Lissa still performs and her music seamlessly crosses genres like new age, celtic and folk. She is a regular performer with her harp at the Australian Celtic Festival in Glen Innes and now closer to home at CelticFest in Warwick where she also co-ordinated the music program last year. She sells through the online record store Bandcamp under her professional name Lissa-Käthe (which is also her full given name).

In her teaching work, she travels to people’s homes in Warwick and nearby three or four afternoons a week to tutor children on the piano … or introduce them to other instruments including the guitar, ukulele, cello, harp or accordian to ‘help people find their instrument’. She also teaches adults. Even at the aged care centre in Killarney where she is part of the lifestyle team, instruments have a starring role (along with the singers in the little choir that she started there).

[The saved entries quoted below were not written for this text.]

-- ==== Sys2Proof/Machine/CapModify.lean ====
section
/-! DEFINITION. Capability modification (44_capability_modify.md). -/

namespace Sys2Proof.Machine

/-! ## What the instructions compute -/

/-- The set-bounds result; `exactly` asks for exact bounds (R365). -/
def capSetBounds (exactly : Bool) (c : Cap) (l : Word) : Cap :=
  { c.setBounds c.a l with
    tag := c.tag && !c.isSealed && c.inBounds c.a.toNat l.toNat &&
      (!exactly || boundsExact c.a l) }

/-- The tag of a CAndPerm result: a sealed operand loses it, or with `CANDPERM_SEALED_GL_OK` keeps it
when no permission but GL is removed (R369, D18; log 16). -/
def andPermTag (sealedGlOk : Bool) (c r : Cap) : Bool :=
  c.tag && (!c.isSealed || (sealedGlOk && dropPerm (c.perms &&& ~~~r.perms) .gl == 0))

/-- CAndPerm (R369). -/
def capAndPerm (sealedGlOk : Bool) (c : Cap) (mask : Word) : Cap :=
  let r := c.setPerms (c.perms &&& mask.extractLsb' 0 12)
  { r with tag := andPermTag sealedGlOk c r }

/-- `k` may act as a sealing or unsealing authority (R371, R372). -/
def sealAuthority (k : Cap) (q : Perm) : Bool :=
  k.tag && !k.isSealed && k.has q && k.inBounds k.a.toNat 1

/-- CSeal (R371). -/
def capSeal (c k : Cap) : Cap :=
  { c.sealWith (k.a.extractLsb' 0 3) with
    tag := c.tag && !c.isSealed && sealAuthority k .se && c.otypeOk k.a }

/-- GL cleared where the authority lacks it (R372, D41). -/
def localise (k r : Cap) : Cap := if k.has .gl then r else r.setPerms (dropPerm r.perms .gl)

/-- CUnseal (R372). -/
def capUnseal (c k : Cap) : Cap :=
  { localise k c.unseal with
    tag := c.tag && c.isSealed && sealAuthority k .us && k.a == c.archotype.setWidth 32 }

/-- An address change of length `len` (R362, R363). -/
def opIncAddr (len : Word) (cd cs1 : Reg) (d : Word) (s : State) : Result :=
  finishC len cd ((s.reg cs1).withAddr (s.x cs1 + d)) s

/-- A register copy of length `len` (R373). -/
def opMove (len : Word) (cd cs1 : Reg) (s : State) : Result := finishC len cd (s.reg cs1) s

/-! ## The instructions -/

/-- AUIPCC (R360). -/
def execAuipcc (cd : Reg) (imm : BitVec 20) (s : State) : Result :=
  finishC 4 cd (s.pcc.withAddr (s.pc + immUC imm)) s

/-- AUICGP (R361). -/
def execAuicgp (cd : Reg) (imm : BitVec 20) (s : State) : Result :=
  opIncAddr 4 cd .c3 (immUC imm) s

/-- CIncAddr (R362). -/
def execCincaddr (cd cs1 rs2 : Reg) (s : State) : Result := opIncAddr 4 cd cs1 (s.x rs2) s

/-- CIncAddrImm (R363). -/
def execCincaddrimm (cd cs1 : Reg) (imm : BitVec 12) (s : State) : Result :=
  opIncAddr 4 cd cs1 (immI imm) s

/-- CSetAddr (R364). -/
def execCsetaddr (cd cs1 rs2 : Reg) (s : State) : Result :=
  finishC 4 cd ((s.reg cs1).withAddr (s.x rs2)) s

/-- CSetBounds (R366). -/
def execCsetbounds (cd cs1 rs2 : Reg) (s : State) : Result :=
  finishC 4 cd (capSetBounds false (s.reg cs1) (s.x rs2)) s

/-- CSetBoundsExact (R367). -/
def execCsetboundsexact (cd cs1 rs2 : Reg) (s : State) : Result :=
  finishC 4 cd (capSetBounds true (s.reg cs1) (s.x rs2)) s

/-- CSetBoundsImm (R368). -/
def execCsetboundsimm (cd cs1 : Reg) (uimm : BitVec 12) (s : State) : Result :=
  finishC 4 cd (capSetBounds false (s.reg cs1) (immIu uimm)) s

/-- CAndPerm (R369). -/
def execCandperm (cd cs1 rs2 : Reg) (s : State) : Result :=
  finishC 4 cd (capAndPerm s.platform.candpermSealedGlOk (s.reg cs1) (s.x rs2)) s

/-- CSeal (R371). -/
def execCseal (cd cs1 cs2 : Reg) (s : State) : Result :=
  finishC 4 cd (capSeal (s.reg cs1) (s.reg cs2)) s

/-- CUnseal (R372). -/
def execCunseal (cd cs1 cs2 : Reg) (s : State) : Result :=
  finishC 4 cd (capUnseal (s.reg cs1) (s.reg cs2)) s

/-- CMove (R373). -/
def execCmove (cd cs1 : Reg) (s : State) : Result := opMove 4 cd cs1 s

/-- CClearTag (R374). -/
def execCcleartag (cd cs1 : Reg) (s : State) : Result :=
  finishC 4 cd { s.reg cs1 with tag := false } s

/-- CSetHigh (R375). -/
def execCsethigh (cd cs1 rs2 : Reg) (s : State) : Result :=
  finishC 4 cd (mkcap false (s.x rs2) (s.x cs1)) s

end Sys2Proof.Machine
end

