-- ==== Sys2Proof/Machine/Fetch.lean ====
section
/-! DEFINITION. Instruction fetch (41_control_transfer.md R280, 20_memory.md R122, R152). -/

namespace Sys2Proof.Machine

/-- A parcel as it stands in memory now (R122). -/
def State.newParcel (s : State) (a : Nat) : Parcel :=
  s.byteAt .fetch (a + 1) ++ s.byteAt .fetch a

/-- A store writes a byte of the parcel at `a`. -/
def UnfencedStore.touches (st : UnfencedStore) (a : Nat) : Bool :=
  decide (st.addr < a + 2 ∧ a < st.addr + st.bytes.length)

/-- A memory with those of the stores made that `seen` picks, by the number of a store and the store;
the list has the newest first. -/
def replay (p : Platform) (seen : Nat → UnfencedStore → Bool) (m : Memory) :
    List UnfencedStore → Memory
  | [] => m
  | st :: older =>
    let before := replay p seen m older
    if seen older.length st then writeBytes p before st.addr st.bytes else before

/-- Memory as a fetch of the parcel at `a` sees it: as at the last FENCE.I, with each later store to the
parcel seen or not (R152, U25; log 11). -/
def State.fetchMem (s : State) (a : Nat) : Memory :=
  replay s.platform (fun n st => st.touches a && Config.fetchSeesStore n a s.draws) s.codeMem
    s.unfenced

/-- The parcel a fetch gets: for each store to it since the last FENCE.I, the old bytes or the new ones
(R152, U25; log 11). -/
def State.fetchParcel (s : State) (a : Nat) : Parcel :=
  State.newParcel { s with mem := s.fetchMem a } a

/-- The check of one parcel: bounds, then mapping (R280 steps 4, 5 and 7). -/
def State.checkParcel (s : State) (a : Nat) : Option Exc :=
  if !s.pcc.inBounds a 2 then some (.cheri .bounds .pcc)
  else if (mapped s.platform a).isNone then some (.fetchAccessFault (BitVec.ofNat 32 a))
  else none

/-- The check of PCC and of the first parcel (R280 steps 1 to 5). -/
def State.checkFetch (s : State) : Option Exc :=
  if !s.pcc.tag then some (.cheri .tag .pcc)
  else if s.pcc.isSealed then some (.cheri .seal .pcc)
  else if !s.pcc.isExec then some (.cheri .ex .pcc)
  else s.checkParcel s.pc.toNat

/-- The bits of the instruction at `pc`, or the exception of its fetch (R280). -/
def State.fetch (s : State) : Except Exc Encoded :=
  match s.checkFetch with
  | some e => .error e
  | none =>
    let h := s.fetchParcel s.pc.toNat
    if parcelLength h = 2 then .ok (.parcel h)
    else
      match s.checkParcel (s.pc.toNat + 2) with
      | some e => .error e
      | none => .ok (.word (s.fetchParcel (s.pc.toNat + 2) ++ h))

end Sys2Proof.Machine
end

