/-- R390 to R401: the queries of a capability and the comparisons of two. -/
def Obligations.InspectResults : Prop :=
  ∀ (s : State) (rd cs1 cs2 : Reg),
    let a := s.reg cs1
    let b := s.reg cs2
    let num := fun (n : Nat) => BitVec.ofNat 32 n
    let bool := fun (t : Bool) => if t then 1#32 else 0#32
    WritesInt (exec (.cgetperm rd cs1) s) s rd (num a.perms.toNat) 4 ∧
    WritesInt (exec (.cgettype rd cs1) s) s rd
      (num (if a.otype = 0 then 0 else if a.isExec then a.otype.toNat else 8 + a.otype.toNat)) 4 ∧
    WritesInt (exec (.cgetbase rd cs1) s) s rd (num a.base) 4 ∧
    WritesInt (exec (.cgetlen rd cs1) s) s rd
      (num (if a.top < a.base then 0 else min (a.top - a.base) 0xFFFFFFFF)) 4 ∧
    WritesInt (exec (.cgettop rd cs1) s) s rd (num (min a.top 0xFFFFFFFF)) 4 ∧
    WritesInt (exec (.cgettag rd cs1) s) s rd (bool a.tag) 4 ∧
    WritesInt (exec (.cgetaddr rd cs1) s) s rd a.a 4 ∧
    WritesInt (exec (.cgethigh rd cs1) s) s rd
      (num (a.r.toNat * 2 ^ 31 + a.p.toNat * 2 ^ 25 + a.otype.toNat * 2 ^ 22 + a.e.toNat * 2 ^ 18 +
        a.t.toNat * 2 ^ 9 + a.b.toNat)) 4 ∧
    WritesInt (exec (.csub rd cs1 cs2) s) s rd
      (BitVec.ofInt 32 ((a.a.toNat : Int) - (b.a.toNat : Int))) 4 ∧
    WritesInt (exec (.ctestsubset rd cs1 cs2) s) s rd
      (bool (decide (a.tag = b.tag ∧ a.base ≤ b.base ∧ b.top ≤ a.top ∧
        (b.perms &&& ~~~a.perms) = 0))) 4 ∧
    WritesInt (exec (.csetequalexact rd cs1 cs2) s) s rd
      (bool (decide (a.tag = b.tag ∧ a.high = b.high ∧ a.a = b.a))) 4

/-- R402, R403 and, from the spec's own inference in R405, the exponent: CRAM and CRRL. The exponent of a length is the least that can hold it: `e`
of 0..14 or 24 with the length rounded up to 2^e at most 511 * 2^e. A base so aligned, with the length
of CRRL, has exact bounds. -/
def Obligations.RepresentableLengthResults : Prop :=
  ∀ (s : State) (rd rs1 : Reg),
    let l := (s.x rs1).toNat
    let holds := fun (e : Nat) => (l + 2 ^ e - 1) / 2 ^ e ≤ 511
    ∃ e, (e ≤ 14 ∨ e = 24) ∧ holds e ∧ (∀ d, d < e → d ≤ 14 → ¬holds d) ∧
      (511 * 2 ^ 14 < l ↔ e = 24) ∧
      WritesInt (exec (.cram rd rs1) s) s rd (BitVec.ofNat 32 (2 ^ 32 - 2 ^ e)) 4 ∧
      WritesInt (exec (.crrl rd rs1) s) s rd
        (BitVec.ofNat 32 ((l + 2 ^ e - 1) / 2 ^ e * 2 ^ e)) 4 ∧
      ∀ b : Word, b.toNat % 2 ^ e = 0 →
        boundsExact b (BitVec.ofNat 32 ((l + 2 ^ e - 1) / 2 ^ e * 2 ^ e)) = true

/-- R47: the encoding of a permission set, step by step; it never adds a permission, and reads back
every field. -/
def Obligations.PermissionEncoding : Prop :=
  (∀ (m : BitVec 12),
    let has := fun (q : Perm) => hasPerm m q
    let field := fun (hi b2 b1 b0 : Nat) =>
      (encperms m).toNat = (has .gl).toNat * 32 + hi * 8 + b2 * 4 + b1 * 2 + b0
    let bit := fun (q : Perm) => (has q).toNat
    (if has .ex && has .ld && has .mc then field 1 (bit .sr) (bit .lm) (bit .lg)
      else if has .ld && has .mc && has .sd then field 3 (bit .sl) (bit .lm) (bit .lg)
      else if has .ld && has .mc then field 2 1 (bit .lm) (bit .lg)
      else if has .sd && has .mc then field 2 0 0 0
      else if has .ld || has .sd then field 2 0 (bit .ld) (bit .sd)
      else field 0 (bit .u0) (bit .se) (bit .us)) ∧
    ∀ q : Perm, hasPerm (permsOf (encperms m)) q = true → has q = true) ∧
  ∀ p : BitVec 6, encperms (permsOf p) = p

/-- R67: for a capability that satisfies the invariant of R64, the representable addresses are those
from its base up to 2^(e+9) above it, or all when `e` is 24; its top is one where it is an address. -/
def Obligations.RepresentableRange : Prop :=
  ∀ (c : Cap), c.wellFormed →
    (∀ a : Word, c.representable a = true ↔
      c.exp = 24 ∨ c.base ≤ a.toNat ∧ a.toNat < c.base + 2 ^ (c.exp + 9)) ∧
    (c.top < 4294967296 → c.representable (BitVec.ofNat 32 c.top) = true)

/-- R69, R70: the bounds of a set-bounds result: the requested range rounded outward to the chosen
alignment, which is exact exactly when both ends are aligned; the address stays representable. -/
def Obligations.SetBoundsDecoded : Prop :=
  ∀ (c : Cap) (l : Word),
    let u := 2 ^ boundsExp c.a l
    let r := c.setBounds c.a l
    r.base = c.a.toNat / u * u ∧
      r.top = (c.a.toNat + l.toNat + u - 1) / u * u % 8589934592 ∧
      (boundsExact c.a l = true ↔ r.base = c.a.toNat ∧ r.top = c.a.toNat + l.toNat) ∧
      (r.exp = 24 ∨ r.base ≤ c.a.toNat ∧ c.a.toNat < r.base + 2 ^ (r.exp + 9))

/-- R70, R377: a requested range inside the bounds of a capability that satisfies R64 gives a result
whose rounded bounds are inside them too, and which satisfies R64. -/
def Obligations.SetBoundsMonotone : Prop :=
  ∀ (c : Cap) (l : Word), c.wellFormed → c.base ≤ c.a.toNat → c.a.toNat + l.toNat ≤ c.top →
    c.base ≤ (c.setBounds c.a l).base ∧ (c.setBounds c.a l).top ≤ c.top ∧
      (c.setBounds c.a l).wellFormed

/-! ## Reset and invariants -/

/-- R114: reset, on every platform. What R114 leaves unspecified holds whatever the reset draws, and
the low four bits of the two mark registers are 0. -/
def Obligations.ResetState : Prop :=
  ∀ (p : Platform) (d : ResetDraws),
    let s := State.resetOn p d
    (∀ r, s.reg r = Cap.null) ∧
      s.pcc.tag = true ∧ s.pcc.high = 0x5E3E0000#32 ∧ s.pcc.a = s.pc ∧
      s.pc.toNat = 2 * p.resetPcHigh.toNat ∧ s.pcc.base = 0 ∧ s.pcc.top = 4294967296 ∧
      s.mtcc = mkcap true 0x5E3E0000 0 ∧ s.mtdc = mkcap true 0x7E3E0000 0 ∧
      s.mscratchc = mkcap true 0x4E3E0000 0 ∧ s.mepcc = mkcap true 0x5E3E0000 0 ∧
      (∀ n, (s.scr n).base = 0 ∧ (s.scr n).top = 4294967296) ∧
      s.mtcc.perms = 0x1EB#12 ∧ s.mtdc.perms = 0x07F#12 ∧ s.mscratchc.perms = 0xE01#12 ∧
      s.mstatusMie = false ∧ s.hasSr = true ∧ s.interrupt = none ∧
      s.mstatusMpie = d.mpie ∧ s.mie = d.mie ∧ s.mip = d.mip ∧ s.mcause = d.mcause ∧
      s.mtval = d.mtval ∧ s.mscratch = d.mscratch ∧
      s.shwmWord = d.mshwm ++ 0#4 ∧ s.shwmbWord = d.mshwmb ++ 0#4 ∧
      s.mcycle = d.mcycle ∧ s.minstret = d.minstret ∧ s.time = d.time ∧ s.hpm = d.hpm ∧
      s.mem = d.memory ∧ s.tags = d.tagMemory ∧
      (s.readCsr .misa).toNat = 0x40800014 + 4096 * p.hasM.toNat ∧
      s.readCsr .mvendorid = p.mvendorid ∧ s.readCsr .marchid = p.marchid ∧
      s.readCsr .mimpid = p.mimpid ∧ s.readCsr .mhartid = p.mhartid

/-- What the model adds (log 4, 11): every reset leaves memory, the record of stores and the tags in
canonical form, PCC, MTCC and MEPCC sound, and, where it draws no tag, every tagged capability well
formed (R64, R523). -/
def Obligations.ResetInvariants : Prop :=
  ∀ (p : Platform) (d : ResetDraws),
    (State.resetOn p d).canonical ∧ (State.resetOn p d).pccSound ∧
      (d.tags = [] → (State.resetOn p d).capsWellFormed)

/-- Every step keeps memory and tags in canonical form (log 4), and memory equal to memory at the last
FENCE.I with every store since then made (log 11). -/
def Obligations.CanonicalKept : Prop :=
  ∀ (s t : State), s.canonical → step s = .next t → t.canonical

/-- R39, R82, R83: every step keeps `pc` even, MTCC and MEPCC aligned, and PCC, MTCC and MEPCC unsealed
and executable where they are tagged. -/
def Obligations.PccSoundKept : Prop :=
  ∀ (s t : State), s.pccSound → step s = .next t → t.pccSound

/-- R64: every step keeps every tagged capability, in registers, PCC, SCRs and memory, well formed. From a
state that holds tagged capabilities with their bounds out of order besides, which R64 lets an arbitrary
state do, every step keeps that each is one or the other. -/
def Obligations.CapsWellFormedKept : Prop :=
  ∀ (s t : State), step s = .next t →
    (s.capsWellFormed → t.capsWellFormed) ∧ (s.capsSound → t.capsSound)

/-- R377, R523: provenance. Every tagged capability the machine holds after a step has its bounds and
permissions within those of a tagged capability it held before; the states are those of the second
clause of CapsWellFormedKept. -/
def Obligations.ProvenanceMonotone : Prop :=
  ∀ (s t : State), s.capsSound → step s = .next t →
    ∀ d, t.holds d → d.tag = true → ∃ c, s.holds c ∧ c.tag = true ∧ d.within c
end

Lissa believes that her love of opening the world of music to her students will one day lead her to write a teaching book that embraces her gentle and open philosophy.

“The loveliest way to learn theory is to relax and invent and create,” she said.

“I don’t want kids put off by music programs that are stilted and daunting. I was fortunate in the ’90s at the Conservatorium that it was jazz based. But the freedom that people have with jazz can be had with any music – a way to improvise, to compose, to join in.”

She already writes practice pieces for her students and the music often has celtic overtones that probably resonate with her own DNA.

But that’s a story for another time.